● Task objective
The line containing "-- the line (spec/01)" marks the end: output every line of the data up to it, and that line too, exactly as written.

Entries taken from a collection
◆ ◆ ◆ ◆ ◆ ◆ ◆
-- ==== Sys2Proof/Machine/Dispatch.lean ====
section
/-! DEFINITION. The meaning of each command: one arm per constructor of `Instr`, one direct call each. -/

namespace Sys2Proof.Machine

/-- The effect of a command on everything but the queue of commands. -/
def exec (i : Instr) (s : State) : Host.Outcome State Fault Refusal :=
  match i with
  -- start-up (spec/02)
  | .coldStart reason => Sys2Proof.Machine.execColdStart reason s
  | .resetRelease station mastPinHigh => Sys2Proof.Machine.execResetRelease station mastPinHigh s
  | .configLoadComplete record => Sys2Proof.Machine.execConfigLoadComplete record s
  | .configLoadTimeout => Sys2Proof.Machine.execConfigLoadTimeout s
  | .memoryNoAnswer => Sys2Proof.Machine.execMemoryNoAnswer s
  | .startSequence mast pan tilt pol => Sys2Proof.Machine.execStartSequence mast pan tilt pol s
  -- the line (spec/01)
  | .lineIdle => Sys2Proof.Machine.execLineIdle s
  | .startBit => Sys2Proof.Machine.execStartBit s
  | .stuckEvent => Sys2Proof.Machine.execStuckEvent s
  | .noticeArrival frame => Sys2Proof.Machine.execNoticeArrival frame s
  | .noticeDiscard cause => Sys2Proof.Machine.execNoticeDiscard cause s
  | .startOutsideIdle => Sys2Proof.Machine.execStartOutsideIdle s
  | .noticeBegin => Sys2Proof.Machine.execNoticeBegin s
  | .contentionLost bit => Sys2Proof.Machine.execContentionLost bit s
  | .sendFault mismatch => Sys2Proof.Machine.execSendFault mismatch s
  | .sentWhole => Sys2Proof.Machine.execSentWhole s
  | .withdrawalExpiry => Sys2Proof.Machine.execWithdrawalExpiry s
  | .linkReportPeriodExpiry => Sys2Proof.Machine.execLinkReportPeriodExpiry s
  -- takings of the arrival queue's head (R16)
  | .vehicle => Sys2Proof.Machine.execVehicle s
  | .wind => Sys2Proof.Machine.execWind s
  | .clearance => Sys2Proof.Machine.execClearance s
  | .level => Sys2Proof.Machine.execLevel s
  | .positionerStatus => Sys2Proof.Machine.execPositionerStatus s
  | .resume => Sys2Proof.Machine.execResume s
  | .clearFault => Sys2Proof.Machine.execClearFault s
  | .report => Sys2Proof.Machine.execReport s
  | .raise => Sys2Proof.Machine.execRaise s
  | .lower => Sys2Proof.Machine.execLower s
  | .aim => Sys2Proof.Machine.execAim s
  | .peak => Sys2Proof.Machine.execPeak s
  | .cancelPointing => Sys2Proof.Machine.execCancelPointing s
  | .jog => Sys2Proof.Machine.execJog s
  | .unknownCommandCode => Sys2Proof.Machine.execUnknownCommandCode s
  -- peer view and authority timers (spec/03, spec/04)
  | .freshnessExpiry role => Sys2Proof.Machine.execFreshnessExpiry role s
  | .stopWindowExpiry => Sys2Proof.Machine.execStopWindowExpiry s
  | .duplicateQuietExpiry => Sys2Proof.Machine.execDuplicateQuietExpiry s
  | .reportRoundPost => Sys2Proof.Machine.execReportRoundPost s
  | .statusPeriodExpiry => Sys2Proof.Machine.execStatusPeriodExpiry s
  -- sampler (spec/05)
  | .scanConversionComplete result => Sys2Proof.Machine.execScanConversionComplete result s
  | .dwellConversionComplete result => Sys2Proof.Machine.execDwellConversionComplete result s
  | .dwellFree requester => Sys2Proof.Machine.execDwellFree requester s
  -- axis drives (spec/06)
  | .servoPeriod axis pins => Sys2Proof.Machine.execServoPeriod axis pins s
  | .stallTimeout axis => Sys2Proof.Machine.execStallTimeout axis s
  | .settleTimeExpiry axis => Sys2Proof.Machine.execSettleTimeExpiry axis s
  | .axisReportPeriodExpiry axis => Sys2Proof.Machine.execAxisReportPeriodExpiry axis s
  | .axisFree axis requester => Sys2Proof.Machine.execAxisFree axis requester s
  | .driveGrant => Sys2Proof.Machine.execDriveGrant s
  -- pointing, search, peaking, tracking (spec/08, spec/09, spec/10)
  | .presetSettleExpiry => Sys2Proof.Machine.execPresetSettleExpiry s
  | .searchSettleExpiry => Sys2Proof.Machine.execSearchSettleExpiry s
  | .patternResumeDelayExpiry => Sys2Proof.Machine.execPatternResumeDelayExpiry s
  | .crossSettleExpiry => Sys2Proof.Machine.execCrossSettleExpiry s
  | .closingSettleExpiry => Sys2Proof.Machine.execClosingSettleExpiry s
  | .runResumeDelayExpiry => Sys2Proof.Machine.execRunResumeDelayExpiry s
  | .trackSamplePeriodExpiry => Sys2Proof.Machine.execTrackSamplePeriodExpiry s
  | .fadeTimerExpiry => Sys2Proof.Machine.execFadeTimerExpiry s
  | .lossTimerExpiry => Sys2Proof.Machine.execLossTimerExpiry s

end Sys2Proof.Machine
end

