/-- PAN and TILT have taken the requests of PAT or PKE to a point (R139, R151). -/
def moveToPoint (who : Requester) (e : Env) (p : Plant) (x : HeadPoint) : Prop :=
  movesTo who .headMove e p .pan x.pan ∧ movesTo who .headMove e p .tilt x.tilt

/-- WIND_MOVE_OK and, with LINKED source, LEVEL_OK are given: the needs of ACQUIRING and PEAKING (R130). -/
def activityMay (e : Env) (p : Plant) : Prop := given p .windMoveOk = true ∧ ((cfgOf e).source = .linked → given p .levelOk = true)

/-- A run begun from a centre with a step: PAN and TILT on their way to its first point (R150, R151). -/
def runBegun (e : Env) (centre : HeadPoint) (delta : Nat) (q : Plant) : Prop :=
  q.run.status = .running .toPoint ∧ q.run.centre = centre ∧ q.run.delta = some delta ∧ q.run.index = 1 ∧ q.run.best = none ∧ q.run.moveList = [.pan, .tilt] ∧
    q.run.levels = { centre := none, panPlus := none, panMinus := none, tiltPlus := none, tiltMinus := none } ∧ moveToPoint .pke e q centre

/-- The level reports counted by a measurement after one more (R128, R141): `inTime` says its stamp is late enough. -/
def counted (n : Nat) (r : LevelReport) (inTime : Bool) (m : Measurement) : Measurement :=
  if m.lastSequence ≠ some r.sequence ∧ inTime = true ∧ m.count < n then
    { m with count := m.count + 1, sum := m.sum + r.level, lastSequence := some r.sequence }
  else { m with lastSequence := some r.sequence }

/-- What the duplicate event makes of `s` (R53): the quiet timer restarts; on entry to the condition the latch is SET with cause
DUPLICATE and HALT and then a status are posted; the latch CLEAR before, the latch-set event comes after them: it stops every
axis, halts the mast unless STOWED and halts pointing (R49). -/
def duplicateTaken (s t : State) : Prop :=
  let aut : Authority := { s.plant.aut with duplicate := some s.clock }
  t = { s with plant := t.plant } ∧
    (s.plant.aut.duplicate.isSome = true → t.plant = { s.plant with aut := aut }) ∧
    (s.plant.aut.duplicate = none →
      t.plant.aut = { aut with latch := some .duplicate } ∧ t.plant.pvw = s.plant.pvw ∧ t.plant.flt = s.plant.flt ∧
      (s.plant.aut.latch.isSome = true →
        t.plant = postStatus (envOf s) (postHalt (envOf s) .duplicate .all s.plant.msq.state { s.plant with aut := { aut with latch := some .duplicate } })) ∧
      (s.plant.aut.latch = none →
        t.plant = latchSetEvent (envOf s) (postStatus (envOf s)
          (postHalt (envOf s) .duplicate .all (if s.plant.msq.state = .stowed then .stowed else .halted .stop)
            { s.plant with aut := { aut with latch := some .duplicate } })) ∧
        madePost .halt s.plant t.plant ∧ madePost .status s.plant t.plant ∧
        (arbiterSound s.plant = true → ∀ a, (axisOf t.plant a).state = endedState (axisOf s.plant a).state) ∧
        t.plant.msq.state = (if s.plant.msq.state = .stowed then .stowed else .halted .stop) ∧
        t.plant.pnt.state = .idle ∧ t.plant.pnt.record = s.plant.pnt.record))

/-- The state after the taking of the command `x` at the head that left the plant `q` and was answered with `v` (R16, R57). -/
def replied (x : ArrivalEntry) (v : Verdict) (q : Plant) (s : State) : State :=
  applyHead (postReply (envOf s) (sequenceOf x.payload) v.outcome v.reason v.value q) s

/-- The taking that judges a COMMAND of each code (R16, Table 4-3). -/
def instrOf : CommandCode → Instr
  | .resume => .resume
  | .clearFault => .clearFault
  | .report => .report
  | .raise => .raise
  | .lower => .lower
  | .aim => .aim
  | .peak => .peak
  | .cancelPointing => .cancelPointing
  | .jog => .jog

/-! ### An AIM over the work it replaces (R126) -/

/-- Whose work an AIM ends, by the pointing state (R126 step 1): PNT's measurement, PAT's pattern, PKE's run or its monitoring. -/
def replacedWork (p : Plant) : Option Requester :=
  match p.pnt.state with
  | .active (.slewing _) | .held (.slewing _) _ => some .pnt
  | .active (.acquiring .search) | .held (.acquiring .search) _ => if patternUnderWay p then some .pat else none
  | .active .peaking | .held .peaking _ | .active .tracking | .held .tracking _ | .lost => some .pke
  | .active (.acquiring .back) | .held (.acquiring .back) _ | .idle | .waitingMast | .pointed => none
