/-- An AIM past the common checks, judged in its order: RANGE, PERMISSIVE, STATE for the mast or the cradle, FAULT, STATE for a JOG, UNREACHABLE
without a legal pan candidate, RANGE toward an active switch. Accepted it writes the record whole: the pan candidate nearest the position, tilt less
the platform correction and pol each clamped, the offsets kept only by KEEP_OFFSETS. It is CLAMPED with the tilt, or else the pol, when
clamping changed it, and the REPLY is posted; pointing is WAITING_MAST during a raise, otherwise SLEWING with a move on each head axis to the pointing position, or
HELD with cause LEVEL for a missing LEVEL_OK (R122, R124, R125, R126, R127, R130). The work it replaces is ended: a search HALTED with cause ABORTED (AIM), in
PEAKING, TRACKING and LOST the run discarded and the monitor ended, the dwell of that work or of PNT's measurement cancelled (R69). An earlier slew's moves
are replaced in place, or ended where no slew begins; an axis in STOPPING notes PNT (R80, R81).
MAST's axis stays as it was, unless it waits and a returned grant is given to it (R94). That a discarded run is cold in every field is the model's choice
(notes/assumptions/8.md); that corrections are kept by a cancel is DEDUCED (36.md). -/
def Obligations.AnAimWritesTheRecordAndSlews : Prop :=
  ∀ (s : State) (x : ArrivalEntry), headCommand (some .aim) s = some x → mayMove x.source s = true →
    let p := s.plant
    let e := envOf s
    let c := s.setup.cfg
    let bearing : Int := (word16At x.payload 2).toNat
    let elevation := (word16At x.payload 4).toInt
    let pol := (word16At x.payload 6).toInt
    let inside : Prop := bearing < 36000 ∧ -2000 ≤ elevation ∧ elevation ≤ 9000
    let permitted : Prop := ∀ z ∈ [Permissive.brakeSet, .headingOk, .windMoveOk], p.pvw.permissives.given z = true
    let isRaising : Prop := ∃ target direction, p.msq.state = .raising target direction
    let mastUp : Prop := isRaising ∨ ((p.msq.state = .raised ∨ ∃ cause, p.msq.state = .halted cause) ∧ headFree e p = true)
    let free : Prop := ∀ a, a ≠ .mast → isHeld p a = false
    let basis := basisOf p
    let rel : Int := (bearing - basis.heading) % 36000
    let correction := roundAway (basis.pitch * cosine rel.toNat + basis.roll * sine rel.toNat) 4096
    let legal (k : Int) : Prop := k ∈ [rel - 36000, rel, rel + 36000] ∧ c.pan.softMin ≤ k ∧ k ≤ c.pan.softMax
    let distance (k : Int) : Nat := (k - positionOrZero p .pan).natAbs
    let nearest (k : Int) : Prop := legal k ∧ ∀ y, legal y →
      distance k ≤ distance y ∧ (distance k = distance y → k.natAbs ≤ y.natAbs ∧ (k.natAbs = y.natAbs → k = rel ∨ k = y))
    let tiltPreset := clampInt c.tilt.softMin c.tilt.softMax (elevation - correction)
    let polPreset := clampInt c.pol.softMin c.pol.softMax pol
    let keep := bitAt x.payload 8 2
    let record (k : Int) : PointingRecord :=
      { pan := k, tilt := tiltPreset, pol := polPreset, panOffset := if keep then (p.pnt.record.map (·.panOffset)).getD 0 else 0,
        tiltOffset := if keep then (p.pnt.record.map (·.tiltOffset)).getD 0 else 0, peak := none, quality := none, flagPeak := bitAt x.payload 8 0,
        flagTrack := bitAt x.payload 8 1, roundCount := 0, rowEnd := 0, passEnd := 0 }
    let goal (k : Int) (a : Axis) : Int := match a with
      | .pan => clampInt c.pan.softMin c.pan.softMax (k + (record k).panOffset)
      | .tilt => clampInt c.tilt.softMin c.tilt.softMax (tiltPreset + (record k).tiltOffset)
      | .pol | .mast => polPreset
    let verdict : Verdict :=
      if tiltPreset ≠ elevation - correction then clampedTo tiltPreset else if polPreset ≠ pol then clampedTo polPreset else accepted 0
    let refused (v : Verdict) : Prop := exec .aim s = .next (replied x v p s)
    (¬ inside → refused (refuse .range 0)) ∧
    (∀ before y after, inside → [Permissive.brakeSet, .headingOk, .windMoveOk] = before ++ y :: after →
      (∀ z ∈ before, p.pvw.permissives.given z = true) → p.pvw.permissives.given y = false → refused (refuse .permissive y.code)) ∧
    (inside → permitted → ¬ mastUp → refused (refuse .state 0)) ∧
    (inside → permitted → mastUp → ¬ free → refused (refuse .fault (faultCount p))) ∧
    (inside → permitted → mastUp → free → headJogged p = true → refused (refuse .state 0)) ∧
    (inside → permitted → mastUp → free → headJogged p = false → (∀ k, ¬ legal k) → refused (refuse .unreachable 0)) ∧
    (∀ k, inside → permitted → mastUp → free → headJogged p = false → nearest k →
      ((∃ a, a ≠ .mast ∧ switchBlocks (axisOf p a) (goal k a) = true) → refused (refuse .range 0)) ∧
      ((∀ a, a ≠ .mast → switchBlocks (axisOf p a) (goal k a) = false) →
        ∃ q, exec .aim s = .next { s with arrivals := s.arrivals.tail, plant := q } ∧
          postedWith .reply (replyPayload (sequenceOf x.payload) verdict.outcome verdict.reason verdict.value) p q ∧ q.pnt.record = some (record k) ∧
          q.aut = { p.aut with holder := some x.source } ∧ q.msq = p.msq ∧ q.flt = p.flt ∧ q.pvw = p.pvw ∧ workReplaced p q ∧
          (isRaising → q.pnt.state = .waitingMast ∧ q.pnt.slewList = [] ∧ (arbiterSound p = true → axesRested p q)) ∧
          (¬ isRaising → bitAt x.payload 8 0 = true → c.source = .linked → p.pvw.permissives.levelOk = false →
            q.pnt.state = .held (.slewing .move) .level ∧ (arbiterSound p = true → axesRested p q)) ∧
          (¬ isRaising → ¬ (bitAt x.payload 8 0 = true ∧ c.source = .linked ∧ p.pvw.permissives.levelOk = false) →
            (∀ a, a ≠ .mast → (axisOf p a).state ≠ .fault) → arbiterSound p = true →
            q.pnt.state = .active (.slewing .move) ∧ q.pnt.slewList = [.pan, .tilt, .pol] ∧ axesSlewed e (goal k) p q ∧
              grantedOrSame (axisOf p .mast) (axisOf q .mast)) ∧
          (isRaising → q.pnt.state = .waitingMast ∧ grantedOrSame (axisOf p .mast) (axisOf q .mast) ∧
            (.mast ∉ p.axd.waiting → axisOf q .mast = axisOf p .mast)) ∧
          (¬ isRaising → (∀ a, a ≠ .mast → (axisOf p a).state = .idle) → p.axd.waiting = [] →
            axisOf q .mast = axisOf p .mast ∧ if bitAt x.payload 8 0 = true ∧ c.source = .linked ∧ p.pvw.permissives.levelOk = false then
              q.pnt.state = .held (.slewing .move) .level ∧ ∀ a, axisOf q a = axisOf p a
            else
              q.pnt.state = .active (.slewing .move) ∧ q.pnt.slewList = [.pan, .tilt, .pol] ∧
              ∀ a, a ≠ .mast → ((axisOf q a).state = .waiting ∨ (axisOf q a).state = .moving) ∧ (axisOf q a).requester = some .pnt ∧
                (axisOf q a).cls = some .headMove ∧ (axisOf q a).target = some (goal k a))))

/-- A PEAK past the common checks is refused STATE outside POINTED, TRACKING and LOST, PERMISSIVE with the lowest missing of those it needs, STATE with the
head not free, FAULT with a head axis held, STATE during a head JOG. Accepted it sets the PEAK flag, clears the round count and begins a run
from the pointing position with δ0: pointing PEAKING, the monitor OFF, PAN and TILT asked to the first point (R132, R150, R151). -/
def Obligations.APeakBeginsARun : Prop :=
  ∀ (s : State) (x : ArrivalEntry), headCommand (some .peak) s = some x → mayMove x.source s = true → arbiterSound s.plant = true →
    let p := s.plant
    let e := envOf s
    let ready : Prop := p.pnt.state = .pointed ∨ p.pnt.state = .active .tracking ∨ p.pnt.state = .lost
    let needs : List Permissive := if s.setup.cfg.source = .linked then [.brakeSet, .windMoveOk, .levelOk] else [.brakeSet, .windMoveOk]
    let permitted : Prop := ∀ z ∈ needs, p.pvw.permissives.given z = true
    let free : Prop := ∀ a, a ≠ .mast → isHeld p a = false
    (¬ ready → exec .peak s = .next (replied x (refuse .state 0) p s)) ∧
    (∀ before y after, ready → needs = before ++ y :: after → (∀ z ∈ before, p.pvw.permissives.given z = true) → p.pvw.permissives.given y = false →
      exec .peak s = .next (replied x (refuse .permissive y.code) p s)) ∧
    (ready → permitted → headFree e p = false → exec .peak s = .next (replied x (refuse .state 0) p s)) ∧
    (ready → permitted → headFree e p = true → ¬ free → exec .peak s = .next (replied x (refuse .fault (faultCount p)) p s)) ∧
    (ready → permitted → headFree e p = true → free → headJogged p = true → exec .peak s = .next (replied x (refuse .state 0) p s)) ∧
    (ready → permitted → headFree e p = true → free → headJogged p = false → (∀ a ∈ [Axis.pan, .tilt], (axisOf p a).state = .idle) →
      (∀ a ∈ [Axis.pan, .tilt], switchBlocks (axisOf p a) (pointingTarget e p a) = false) →
      ∃ q, exec .peak s = .next (replied x (accepted 0) q s) ∧ q.pnt.state = .active .peaking ∧
        q.pnt.record = p.pnt.record.map (fun r => { r with flagPeak := true, roundCount := 0 }) ∧
        q.run.status = .running .toPoint ∧ q.run.centre = { pan := pointingTarget e p .pan, tilt := pointingTarget e p .tilt } ∧
        q.run.delta = some s.setup.cfg.delta0 ∧ q.run.index = 1 ∧ q.run.best = none ∧ q.run.moveList = [.pan, .tilt] ∧
        q.run.levels = { centre := none, panPlus := none, panMinus := none, tiltPlus := none, tiltMinus := none } ∧ q.monitor.state = .off ∧
        q.aut = { p.aut with holder := some x.source } ∧ q.msq = p.msq ∧ q.flt = p.flt ∧ q.pvw = p.pvw ∧
        ∀ a ∈ [Axis.pan, .tilt], ((axisOf q a).state = .waiting ∨ (axisOf q a).state = .moving) ∧ (axisOf q a).requester = some .pke ∧
          (axisOf q a).cls = some .headMove ∧ (axisOf q a).target = some (pointingTarget e p a))

/-- A CANCEL_POINTING past the common checks is accepted and makes its source the holder. In IDLE it changes nothing else; in any other state it halts pointing: IDLE
with the record kept, the run and the monitor ended, a pattern under way HALTED with cause ABORTED (CANCEL), every move of PNT, PAT and PKE in MOVING or
SETTLING in STOPPING, one in WAITING in IDLE (R131, R133).
An axis of another requester stays, unless it waits and takes a returned grant (R94). That a discarded run is cold in every field is the model's choice
(notes/assumptions/8.md), as is that PNT's moves, the pattern's and the run's return their grants one after another (27.md); that corrections are kept is DEDUCED (36.md). -/
def Obligations.ACancelHaltsPointing : Prop :=
  ∀ (s : State) (x : ArrivalEntry), headCommand (some .cancelPointing) s = some x → mayMove x.source s = true → dwellSound s.plant = true →
    let p := s.plant
    let working (a : Axis) : Bool := carriesMove (axisOf p a) .pnt || carriesMove (axisOf p a) .pat || carriesMove (axisOf p a) .pke
    (p.pnt.state = .idle →
      exec .cancelPointing s = .next (replied x (accepted 0) { p with aut := { p.aut with holder := some x.source } } s)) ∧
    (p.pnt.state ≠ .idle →
      ∃ q, exec .cancelPointing s = .next (replied x (accepted 0) q s) ∧ q.pnt.state = .idle ∧ q.pnt.record = p.pnt.record ∧ q.pnt.slewList = [] ∧
        q.run = .cold ∧ q.monitor = .cold ∧ q.smp.dwell = (if p.smp.dwell.all (fun d => decide (d.requester = .pat)) ∧ patternUnderWay p = false then p.smp.dwell else none) ∧
        (patternUnderWay p = true → q.pat.map (·.status) = some (.halted (.aborted .cancel))) ∧ (patternUnderWay p = false → q.pat = p.pat) ∧
        q.aut = { p.aut with holder := some x.source } ∧ q.msq = p.msq ∧ q.flt = p.flt ∧ q.pvw = p.pvw ∧ q.watches = p.watches ∧
        (∀ a, arbiterSound p = true → working a = false → grantedOrSame (axisOf p a) (axisOf q a) ∧ (a ∉ p.axd.waiting → axisOf q a = axisOf p a)) ∧
        ∀ a, arbiterSound p = true → a ≠ .mast →
          (carriesMove (axisOf p a) .pnt = true → (axisOf q a).state = if (axisOf p a).state = .waiting then .idle else .stopping) ∧
          (a ≠ .pol → carriesMove (axisOf p a) .pke = true ∨ (patternUnderWay p = true ∧ carriesMove (axisOf p a) .pat = true) →
            ((axisOf p a).state ≠ .waiting → (axisOf q a).state = .stopping) ∧
            ((axisOf p a).state = .waiting → (axisOf q a).state = .idle ∨ (p.axd.grants ≠ [] ∧ (axisOf q a).state = .stopping))))

/-- A JOG past the common checks is refused RANGE for an axis byte above 3, STATE for MAST or an axis at work for another, PERMISSIVE, STATE with the head not
free and no RECOVERY, RANGE for a RECOVERY that the mast state or the direction forbids, FAULT for an axis in FAULT. Accepted on an IDLE axis, no switch in the way, it asks
the axis to its position plus the distance, clamped to the soft limits, CLAMPED with the distance that leaves when that differs; pointing and
the mast stay as they were (R92, R93, R167).
That an absent position is nearer than none, that the recovery mark counts only while the head is not free (notes/assumptions/34.md), and that another owner's correction
keeps its axis (45.md) are DEDUCED. -/
def Obligations.AJogMovesOneHeadAxis : Prop :=
  ∀ (s : State) (x : ArrivalEntry), headCommand (some .jog) s = some x → mayMove x.source s = true →
    let p := s.plant
    let e := envOf s
    let distance := (word24At x.payload 3).toInt
    let recovery := bitAt x.payload 6 0
    let needs : List Permissive := [.brakeSet, .windMoveOk]
    (3 < (byteAt x.payload 2).toNat → exec .jog s = .next (replied x (refuse .range 0) p s)) ∧
    ((byteAt x.payload 2).toNat = 0 → exec .jog s = .next (replied x (refuse .state 0) p s)) ∧
    ∀ a : Axis, a ≠ .mast → (byteAt x.payload 2).toNat = (match a with | .mast => 0 | .pan => 1 | .tilt => 2 | .pol => 3) →
      let r := axisOf p a
      let kept : Prop := (∃ activity, p.pnt.state = .active activity ∨ ∃ cause, p.pnt.state = .held activity cause) ∨ p.pnt.state = .waitingMast ∨
        (∃ l, p.msq.state = .parking l) ∨ (r.state ≠ .idle ∧ r.state ≠ .fault ∧ r.requester ≠ some .jog)
      let permitted : Prop := ∀ z ∈ needs, p.pvw.permissives.given z = true
      let target := clampSoft e a (positionOrZero p a + distance)
      let stow : Int := if a = .tilt then s.setup.cfg.stowTilt else 0
      let restful : Prop := p.msq.state = .stowed ∨ ∃ cause, p.msq.state = .halted cause
      let nearer : Prop := ∀ y, r.position = some y → (target - stow).natAbs < (y - stow).natAbs
      let allowed : Prop := headFree e p = true ∨ (recovery = true ∧ restful ∧ nearer)
      (kept → exec .jog s = .next (replied x (refuse .state 0) p s)) ∧
      (∀ before y after, ¬ kept → needs = before ++ y :: after → (∀ z ∈ before, p.pvw.permissives.given z = true) → p.pvw.permissives.given y = false →
        exec .jog s = .next (replied x (refuse .permissive y.code) p s)) ∧
      (¬ kept → permitted → headFree e p = false → recovery = false → exec .jog s = .next (replied x (refuse .state 0) p s)) ∧
      (¬ kept → permitted → headFree e p = false → recovery = true → ¬ (restful ∧ nearer) → exec .jog s = .next (replied x (refuse .range 0) p s)) ∧
      (¬ kept → permitted → allowed → r.state = .fault → exec .jog s = .next (replied x (refuse .fault (faultCount p)) p s)) ∧
      (¬ kept → permitted → allowed → r.state = .idle → switchBlocks r target = true → exec .jog s = .next (replied x (refuse .range 0) p s)) ∧
      (¬ kept → permitted → allowed → r.state = .idle → switchBlocks r target = false →
        ∃ q, exec .jog s = .next (replied x
            (if target = positionOrZero p a + distance then accepted 0 else clampedTo (clampInt (-32768) 32767 (target - positionOrZero p a))) q s) ∧
          q = { p with posts := q.posts, axd := q.axd, aut := { p.aut with holder := some x.source } } ∧
          ((axisOf q a).state = .waiting ∨ (axisOf q a).state = .moving) ∧ (axisOf q a).requester = some .jog ∧ (axisOf q a).cls = some .headMove ∧
          (axisOf q a).target = some target ∧ (axisOf q a).recovery = (recovery && !headFree e p) ∧
          (p.axd.waiting = [] → ∀ b, b ≠ a → axisOf q b = axisOf p b))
◆ ◆ ◆ ◆ ◆ ◆ ◆
● Answer below
-- ==== Sys2Proof/Machine/Dispatch.lean ====
section
/-! DEFINITION. The meaning of each command: one arm per constructor of `Instr`, one direct call each. -/

namespace Sys2Proof.Machine

/-- The effect of a command on everything but the queue of commands. -/
def exec (i : Instr) (s : State) : Host.Outcome State Fault Refusal :=
  match i with
  -- start-up (spec/02)
  | .coldStart reason => Sys2Proof.Machine.execColdStart reason s
  | .resetRelease station mastPinHigh => Sys2Proof.Machine.execResetRelease station mastPinHigh s
  | .configLoadComplete record => Sys2Proof.Machine.execConfigLoadComplete record s
  | .configLoadTimeout => Sys2Proof.Machine.execConfigLoadTimeout s
  | .memoryNoAnswer => Sys2Proof.Machine.execMemoryNoAnswer s
  | .startSequence mast pan tilt pol => Sys2Proof.Machine.execStartSequence mast pan tilt pol s
  -- the line (spec/01)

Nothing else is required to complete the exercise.